Saturday, 29 December 2012

Nostalgia Ain't What It Used To Be

I watched the first episode of the television series 'When We Left Earth' recently, which deals with the early years of space exploration. The show features a lot of grainy super-8 footage of astronauts from the early 1960s. I had seen a lot of this footage before, but it struck me as odd watching it as an older person. The sixties now don't seem as long-ago as they did when I was a kid.

My first thought was that the film stock used at the time had aged in a way that looks identical to some sort of nostalgic filter you might find on a photo application such as Instagram. It also struck me as unfair that these sort of filters seem to imbibe every digital photo with the same weight of historical significance as this footage from the early years of space exploration. In my mind the footage from the sixties has earned its right to be washed-out, grainy and scratched, whereas modern photos taken on digital cameras automatically look cherished even when taken on a whim. Older analogue photos were lovingly stored, catalogued and passed-around during important family get-togethers. Only the important ones survived! I predict most photos these days will not last beyond a simple hard-drive crash, and most of them will not be missed anyway.
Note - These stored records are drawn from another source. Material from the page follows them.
/-- The order in which spill takes courses (R72, R121): private before shared; cold ones by LAST_TOUCH, oldest first, then the
rest by heat, lowest first; ties: higher layer first, later course first. Of cold courses with one LAST_TOUCH the cooler goes first, of others
with one heat the one touched longer ago (DESIGN CHOICE, log 148: neither rule orders them). -/
def Work.spillKey (w : Work) (e : Nat × Course) : List Nat :=
  let c := e.2
  let cold := decide (c.heat < w.get Reg.SPL_COLD)
  let fresh := 2 ^ 31 - w.age c.lastTouch
  [if 1 < c.refs then 1 else 0, if cold then 0 else 1, if cold then fresh else c.heat, if cold then c.heat else fresh,
   255 - c.layer, 2 ^ 32 - c.pos, e.1]

/-- A course may be moved from a tier for space: not pinned, no busy tail, not moving, nothing landing or restoring on it, and a copy only
once it holds something. -/
def Work.movable (w : Work) (e : Nat × Course) : Bool :=
  !w.pinned e.1 && !w.tailBusy e.1 && (w.moveOf e.1).isNone && !e.2.pages.isEmpty && !(w.n.st.dying.contains e.1) &&
  !(w.n.pg.install.flatten.any fun r => r.course = e.1) && !(w.n.mi.restores.any fun r => r.1 = e.1) &&
  !(e.2.copy && (e.2.loc.blks.isEmpty && (e.2.loc.tier ≠ 0 || (e.2.pages.head?).all fun p => p.landed = 0)))

/-- The courses of a partition that may be spilled from a tier, in the order of R72. -/
def Work.victims (w : Work) (p tier : Nat) : List (Nat × Course) :=
  sortKey w.spillKey (w.n.st.courses.filter fun e => e.2.part = p && e.2.loc.tier = tier && w.movable e)

/-- HBM bytes that a spill reads: every page extent (R76, R219). -/
def Course.spillBytes (c : Course) : Nat := 2 ^ c.k * c.extent

/-- Bytes of the whole slots of a course (R76). -/
def Work.slotsBytes (w : Work) (c : Course) : Nat := w.courseFrames c * 4096

/-- Stored bytes of a course at rest. -/
def Loc.storedBytes (l : Loc) : Nat := (l.blks.map (·.len)).foldl (· + ·) 0

/-- The most tier-1 bytes that a course can come to: its blocks stored passthrough (R215). -/
def Course.passBytes (c : Course) : Nat :=
  ((List.range c.blocks).map fun i => alignUp (alignUp (32 + c.imageLen i) 16) 256).foldl (· + ·) 0

/-! ## Starting moves -/

/-- Begin a move to a destination (R62); it runs in the next tick (R74). -/
def Work.startMove (w : Work) (ci : Nat) (cls : MoveClass) (dst : Loc) : Work :=
  let m : Move := { course := ci, cls := cls, dst := dst, checked := none, pinnedSheets := 0, blksDone := [],
                    started := w.now + 1, tries := 0 }
  { w with n.st.moves := insertN (freshKey 0 w.n.st.moves) m w.n.st.moves }

/-- Watermarks of a partition and tier in bytes (R78). -/
def Work.lowMark (w : Work) (p tier : Nat) : Nat := w.get Reg.SPL_LOW 0 (p + 64 * tier) * 2 ^ 24
def Work.targetMark (w : Work) (p tier : Nat) : Nat := w.get Reg.SPL_TARGET 0 (p + 64 * tier) * 2 ^ 24

/-- What the engine has still to start in this decision: the view, the bytes its grant still covers, and what it needs. -/
structure Plan where
  w : Work
  left : Int
  need : Int
  host : Int

/-- Spill a course of HBM to tier 1, if the grant, the need and tier 1 have room (R71, R80). -/
def Plan.spill (cls : MoveClass) (p : Plan) (e : Nat × Course) : Plan :=
  if p.left ≤ 0 ∨ p.need ≤ 0 then p
  else match e.2.loc with
    | .packed bs =>
      -- a copy packed in HBM goes as it is stored (R211)
      let r := if (Loc.ddr bs).ddrBytes ≤ p.w.tierFree e.2.part 1 then p.w.placeStored e.2.k bs else (none, p.w)
      match r.1 with
      | some to_ => { p with w := r.2.startMove e.1 cls (.ddr to_), left := p.left - e.2.loc.storedBytes
                             need := p.need - p.w.locFrames e.2 e.2.loc * 4096 }
      | none => p
    | _ =>
      if e.2.passBytes ≤ p.w.tierFree e.2.part 1 then
        { p with w := p.w.startMove e.1 cls (.ddr []), left := p.left - e.2.spillBytes, need := p.need - p.w.slotsBytes e.2 }
      else p

/-- Copy a tier-1 course to tier 2 in its stored form (R69, R71 class 5); where tier 2 has no room, by the partition's quota or in the
window, SPL_STAT shows HOST_FULL (R80). -/
def Plan.lower (p : Plan) (e : Nat × Course) : Plan :=
  let bytes := e.2.loc.storedBytes
  if p.left ≤ 0 ∨ p.need ≤ 0 then p
  else
    let r := if e.2.loc.ddrBytes ≤ p.w.tierFree e.2.part 2 then p.w.placeAll Work.placeHost e.2.loc.blks else (none, p.w)
    match r.1 with
    | some bs => { p with w := r.2.startMove e.1 .lowerSpill (.host bs), left := p.left - bytes, need := p.need - e.2.loc.ddrBytes }
    | none => { p with w := p.w.setFlag Reg.SPL_HOST_FULL true }

/-- Promote a course to HBM while the partition's free HBM stays above LOW after it (R73); else lift a tier-2 course to
tier 1. Moves to or from tier 2 stay within SPL_RATE_HOST (R76), and the window is read only while it is enabled (R68). -/
def Plan.promote (cls : MoveClass) (p : Plan) (ci : Nat) : Plan :=
  match p.w.course ci with
  | none => p
  | some c =>
    let w := p.w
    let bytes := w.slotsBytes c
    let fromHost := c.loc.tier = 2
    if c.loc.tier = 0 ∨ p.left ≤ 0 ∨ (w.moveOf ci).isSome ∨ (fromHost ∧ (p.host ≤ 0 ∨ !w.flag Reg.SPL_HOST_TIER_EN)) then p
    else
      let host' := if fromHost then p.host - c.loc.storedBytes else p.host
      let room := bytes + w.lowMark c.part 0 < w.hbmFree c.part * 4096 ∧ w.courseFrames c ≤ w.generalFree
      let r := if room then w.tryStacks c.slot (w.courseFrames c) 8 else (none, w)
      match r.1 with
      | some f =>
        { p with w := (r.2.zero (frameAddr f) bytes).startMove ci cls (.hbm f), left := p.left - bytes, host := host' }
      | none =>
        if fromHost ∧ c.loc.storedBytes ≤ w.tierFree c.part 1 then
          let b := w.placeStored c.k c.loc.blks
          match b.1 with
          | some bs => { p with w := b.2.startMove ci cls (.ddr bs), left := p.left - c.loc.storedBytes, host := host' }
          | none => p
        else p

/-! ## Demand -/

/-- Slot bytes of the spills of a class and partition in flight. -/
def Work.spilling (w : Work) (cls : MoveClass) (p : Nat) : Nat :=
  w.n.st.moves.foldl (fun n m => match w.course m.2.course with
    | some c => if m.2.cls = cls ∧ c.part = p then n + w.slotsBytes c else n
    | none => n) 0

/-- HBM bytes of a class's moves that are started and not yet checked. -/
def Work.inFlight (w : Work) (cls : MoveClass) : Nat :=
  w.n.st.moves.foldl (fun n m => match w.course m.2.course with
    | some c =>
      if m.2.cls = cls ∧ m.2.checked.isNone then
        n + (if c.loc.tier = 0 then c.spillBytes else if m.2.dst.tier = 0 then w.slotsBytes c else c.loc.storedBytes)
      else n
    | none => n) 0

/-- Partitions that hold space. -/
def Work.heldParts (w : Work) : List Nat := (List.range 64).filter fun p => w.partState p != 0

/-- Which watermarks are being defended (R71, R78): from below LOW until TARGET is reached. -/
def Work.defend (w : Work) : Work :=
  let d := (w.heldParts.map fun p => ([0, 1].filter fun t =>
    let free := w.tierFree p t
    free < w.lowMark p t || (w.n.st.defending.contains (p, t) && free < w.targetMark p t)).map fun t => (p, t)).flatten
  let short := w.heldParts.any fun p => w.tierFree p 1 < w.lowMark p 1
  ({ w with n.st.defending := d }).setFlag Reg.SPL_DDR_SHORT short

/-- Tier-1 bytes of a partition's lower-tier spills in flight. -/
def Work.lowering (w : Work) (p : Nat) : Nat :=
  w.n.st.moves.foldl (fun n m => match w.course m.2.course with
    | some c => if m.2.cls = .lowerSpill ∧ c.part = p then n + c.loc.ddrBytes else n
    | none => n) 0

/-- Demand of the defences by partition (R71 classes 1, 2, 5), less what their moves in flight will free. Class 5 goes on to TARGET, as
class 2 does (DESIGN CHOICE, log 126: R71 gives class 5 no end). -/
def Work.needs (w : Work) (cls : MoveClass) : List (Nat × Nat) :=
  let l : List (Nat × Nat) := match cls with
    | .reserveDefence => w.n.st.reserveDrawn.map fun e => (e.1, e.2 * 4096 - w.spilling cls e.1)
    | .watermarkDefence => (w.n.st.defending.filter (·.2 = 0)).map fun e =>
        (e.1, w.targetMark e.1 0 - w.tierFree e.1 0 - w.spilling cls e.1 - w.spilling .reserveDefence e.1)
    | .lowerSpill => (w.n.st.defending.filter (·.2 = 1)).map fun e =>
        (e.1, w.targetMark e.1 1 - w.tierFree e.1 1 - w.lowering e.1)
    | _ => []
  l.filter fun e => 0 < e.2

/-- Promotion requests still open, earliest deadline first (R71 class 3). -/
def Work.wanted (w : Work) : List PfReq :=
  sortKey (fun r : PfReq => [(r.deadline - w.now + BitVec.ofNat 48 (2 ^ 47)).toNat]) (w.n.st.prefetch.filter fun r =>
    match w.course r.course with
    | some c => c.loc.tier != 0
    | none => false)

/-- Hot courses of tiers 1 and 2, hottest first; ties: lower layer, earlier course (R71 class 4, R121). -/
def Work.hot (w : Work) : List (Nat × Course) :=
  sortKey (fun e : Nat × Course => [65535 - e.2.heat, e.2.layer, e.2.pos, e.1]) (w.n.st.courses.filter fun e =>
    e.2.loc.tier != 0 && !e.2.copy && w.get Reg.SPL_PROMOTE ≤ e.2.heat && (w.moveOf e.1).isNone && !(w.n.st.dying.contains e.1))

/-- Frames in use on a stack. -/
def Work.stackUsed (w : Work) (s : Nat) : Nat :=
  w.usedSpans.foldl (fun n u => if u.1 / slotFrames = s then n + u.2 else n) 0

/-- The fullest and the emptiest serving stack, and the frames by which they differ beyond 2 % of a slot area (R71 class 6). -/
def Work.imbalance (w : Work) : Nat × Nat × Nat :=
  match w.servingStacks with
  | [] => (0, 0, 0)
  | a :: r =>
    let full := r.foldl (fun m s => if w.stackUsed m < w.stackUsed s then s else m) a
    let low := r.foldl (fun m s => if w.stackUsed s < w.stackUsed m then s else m) a
    (full, low, w.stackUsed full - w.stackUsed low - slotFrames * 2 / 100)

/-- HBM bytes a class needs to meet its goal (R74). -/
def Work.demand (w : Work) (cls : MoveClass) : Nat :=
  let sum := fun l : List (Nat × Nat) => l.foldl (fun n e => n + e.2) 0
  let toHbm := fun l : List Nat => l.foldl (fun n ci => match w.course ci with
    | some c => if (w.moveOf ci).isSome then n else n + w.slotsBytes c
    | none => n) 0
  match cls with
  | .reserveDefence | .watermarkDefence => if w.flag Reg.SPL_SPILL_EN then sum (w.needs cls) + w.inFlight cls else 0
  | .lowerSpill =>
    if w.flag Reg.SPL_SPILL_EN ∧ w.flag Reg.SPL_HOST_TIER_EN then sum (w.needs cls) + w.inFlight cls else 0
  | .prefetch => toHbm (w.wanted.map (·.course)) + w.inFlight cls
  | .heat => if w.flag Reg.SPL_PROMOTE_EN then toHbm (w.hot.map (·.1)) + w.inFlight cls else 0
  | .rebalance => if w.flag Reg.SPL_REBAL_EN then ceilDiv w.imbalance.2.2 2 * 4096 + w.inFlight cls else 0

/-- The partition that event 0x4305 names (R75): the first whose reserve or watermark is being defended, or else, while the defence's last
moves still run, the first of which one runs. -/
def Work.firstHeld (w : Work) (cls : MoveClass) : Nat :=
  let running := (w.n.st.moves.filter fun m => m.2.cls = cls && m.2.checked.isNone).filterMap fun m => (w.course m.2.course).map (·.part)
  (((match cls with
    | .reserveDefence => w.n.st.reserveDrawn.map (·.1)
    | _ => (w.n.st.defending.filter (·.2 = 0)).map (·.1)) ++ running : List Nat).head?).getD 0

/-- MAX and MIN of a class in bytes. Class 5 stays within SPL_RATE_SPILL and SPL_RATE_HOST both (R76; DEDUCED, log 18); its MIN is that of
SPL_RATE_HOST (DESIGN CHOICE, log 126: the register table names it under both). -/
def Work.rates (w : Work) (cls : MoveClass) : Nat × Nat :=
  match cls with
  | .reserveDefence | .watermarkDefence => (w.get Reg.SPL_MAX_110 * 1024, w.get Reg.SPL_MIN_110 * 1024)
  | .prefetch | .heat => (w.get Reg.SPL_MAX_114 * 1024, w.get Reg.SPL_MIN_114 * 1024)
  | .lowerSpill => (min (w.get Reg.SPL_MAX_110) (w.get Reg.SPL_MAX_11C) * 1024, w.get Reg.SPL_MIN_11C * 1024)
  | .rebalance => (w.get Reg.SPL_MAX_118 * 1024, w.get Reg.SPL_MIN_118 * 1024)

/-- Joules per HBM byte of a class, from the activity weights of die 0 (R74; DESIGN CHOICE, log 18): reads and writes of HBM,
DDR5 and PCIe transfers of 64 B. -/
def Work.joules (w : Work) (cls : MoveClass) : Rat :=
  let x := fun i => w.weightOf 0 i
  let pj : Nat := match cls with
    | .reserveDefence | .watermarkDefence => x 13 + x 21
    | .prefetch | .heat => x 17 + x 21
    | .lowerSpill => x 21 + x 47
    | .rebalance => x 13 + x 17
  (pj : Rat) / (16 * 64 * 1000000000000 : Nat)

/-- The six classes in the order of R71. -/
def moveClasses : List MoveClass := [.reserveDefence, .watermarkDefence, .prefetch, .heat, .lowerSpill, .rebalance]

/-- One class's grant (R74, R75): from its demand, its last grant, and the bytes and joules left. -/
def Work.grantOf (w : Work) (cls : MoveClass) (last want avail : Nat) (energy : Rat) : Nat :=
  if want = 0 then 0
  else
    let r := w.rates cls
    let target := max (min want r.1) (min r.2 r.1)
    let up := if cls = .prefetch then r.1 else last + w.get Reg.SPL_STEP_UP * r.1 / 256
    let dn := last - w.get Reg.SPL_STEP_DOWN * r.1 / 256
    let g := min (max target dn) up
    let j := w.joules cls
    let g := min g avail
    let g := if j = 0 then g else min g (floorNat (energy / j))
    max g (min r.2 avail)

/-- The headroom of R426 in joules. -/
def Work.headroom (w : Work) : Rat :=
  let g : Rat := (w.acting Reg.PWR_GUARD : Rat) / 1000
  max 0 (w.capInUse * (1 - g) - w.n.pw.est) * ((w.periodPs : Nat) : Rat) / 1000000000000

/-! ## Moving courses off failing space -/

/-- The course in HBM whose block holds a frame, and the page that the frame lies in. -/
def Work.courseAtFrame (w : Work) (f : Nat) : Option (Nat × Course × Nat) :=
  w.n.st.courses.findSome? fun e => match e.2.loc with
    | .hbm g => if g ≤ f ∧ f < g + w.courseFrames e.2 then some (e.1, e.2, (f - g) / 2 ^ w.slotZ e.2.part) else none
    | _ => none

/-- The copy packed in HBM, and its block, that holds a frame. -/
def Work.packedAt (w : Work) (f : Nat) : Option (Nat × Course × Nat) :=
  w.n.st.courses.findSome? fun e => match e.2.loc with
    | .packed bs => (bs.findIdx? fun b => decide (b.unit / 16 ≤ f ∧ f < b.unit / 16 + b.frames)).map fun i => (e.1, e.2, i)
    | _ => none

/-- Block indexes of a course in tier 1 that a test picks. -/
def Loc.ddrHits (l : Loc) (hit : Blk → Bool) : List Nat :=
  match l with
  | .ddr bs => (bs.zipIdx.filter fun e => hit e.1).map (·.2)
  | _ => []

/-- A block lies on grain `g` of a die. -/
def Blk.onGrain (b : Blk) (die g : Nat) : Bool := b.die = die && b.unit < (g + 1) * 16 && g * 16 < b.unit + b.units

/-- The die and grain of a key of `ceLog`. -/
def grainOf (key : Nat) : Nat × Nat := ((key - 2 ^ 40) / 2 ^ 36, (key - 2 ^ 40) % 2 ^ 36)

/-- Move a course into other frames of HBM, if it is not moving already and there is room (R83). R83 says only that the course is first moved:
that it goes to HBM, in the class of rebalance or from tier 1 of promotion by heat, and outside the grants, is the model's (DESIGN CHOICE,
log 148). -/
def Work.moveAside (w : Work) (e : Nat × Course) : Work :=
  let len := w.courseFrames e.2
  let inside := e.2.loc.tier = 0
  if (w.moveOf e.1).isSome ∨ w.n.st.dying.contains e.1 ∨ w.generalFree < len ∨ (!inside ∧ w.hbmFree e.2.part < len) then w
  else
    let r := w.tryStacks e.2.slot len 8
    match r.1 with
    | some f => (r.2.zero (frameAddr f) (len * 4096)).startMove e.1 (if inside then .rebalance else .heat) (.hbm f)
    | none => w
Even though the footage from 'When We Left Earth' has been ironically re-framed as appearing 'modern', there are, of course, cultural indicators that show this footage was from the 1960s and not the 21st century. The most obvious and striking indicators are the types of cars and fashion on display, but I found myself laughing out loud when the narrator announced the seven astronauts that were to be part of the Mercury missions were 'the finest physical specimens available.' A shot of the group of men showed what looked, by modern standards, to be a bunch of middle-aged men with pants just a little bit too high, receding hairlines and possibly a diet too high in red-meat, resulting in high blood pressure. To top it all off, a couple of them were smoking!

Of course these men were probably super-fit and the ideal candidates for the job - it's just they were old-school heroes where the definition of manhood was different and people were not as concerned with outward appearance as much as achieving results. It's a shame that people seem less concerned with results these days.

In light of the recent retirement of the Endeavour space shuttle and its installation as a tourist attraction in LA, it was saddening to watch the early footage of the Mercury missions where concerned Americans of all ages watched the giant rockets take off. People reacted like they were at a rock concert and you could visibly see the excitement on people's faces as the massive rockets lifted off into the atmosphere. It is a sobering contrast to hear reports of people crying as a dusty Endeavour space shuttle slowly wound its way through the streets of LA at five miles-per-hour towards its final resting place at The California Science Centre.

Of course, a lot of Americans would have seen the death of the space-shuttle program as an allegory for the state of modern America following a global financial crisis, a seemingly un-winnable war in Iraq and a more insular country than the one that looked forward to the future and had a thirst for discovery in the 1960s. NASA would probably disagree with this summation. They claim that the space shuttle program was retired so that they can focus their resources on Mars, but surely space exploration must not be the main priority of the American Government at the moment?

The key to getting more funding for NASA, I believe, involves engaging the public with the space program again. I love documentaries on space exploration, but modern CGI-enhanced depictions of missions to Mars don't inspire me in the same way as the gritty seat-of-your-pants images from the Apollo and Mercury missions. Also, as a child, there seemed to be something real and visceral about the images of Jupiter taken from Voyager, because you knew they were not computer-ehanced and involved the simplicity of light passing through a lens. Nowadays the public seem to be numbed to fantastical space imagery that could just as easily be rendered in a computer game or Hollywood blockbuster.

Maybe this is why images that are obviously not computer-enhanced and border on the mundane seem to resonate with me. My favourite shot from a space mission ever was taken in 1975 by the Russian spacecraft Venera 9 as it landed on the surface of Venus. It managed simply to get a picture of the ground it landed on before the camera was crushed by the weight of the atmosphere. It's a pretty boring shot, I suppose, but as long as you are aware it's taken on another planet, then the possibility of what lurks beyond the borders of the shot makes it quite magical in my opinion.

The story behind the photo also enhances its value. I admire the risk-taking and the man-power involved in this possibly futile mission all to get this one not particularly remarkable shot. To me this is what makes space exploration interesting, the high risk in overcoming almost impossible odds to achieve a simple goal. Watching some poindexter sweating over a slide rule in the late sixties calculating a descent velocity is far more engaging and indicative of the inherent risks of space travel than any CGI depiction of a martian landscape.

Ultimately, I think to really sell the space program to the public again, NASA will have to raise the stakes and send a person to Mars. Maybe people are just sick of looking at pictures altogether. No image could possibly engage the public as much as having a person step onto the surface of Mars and being speechless.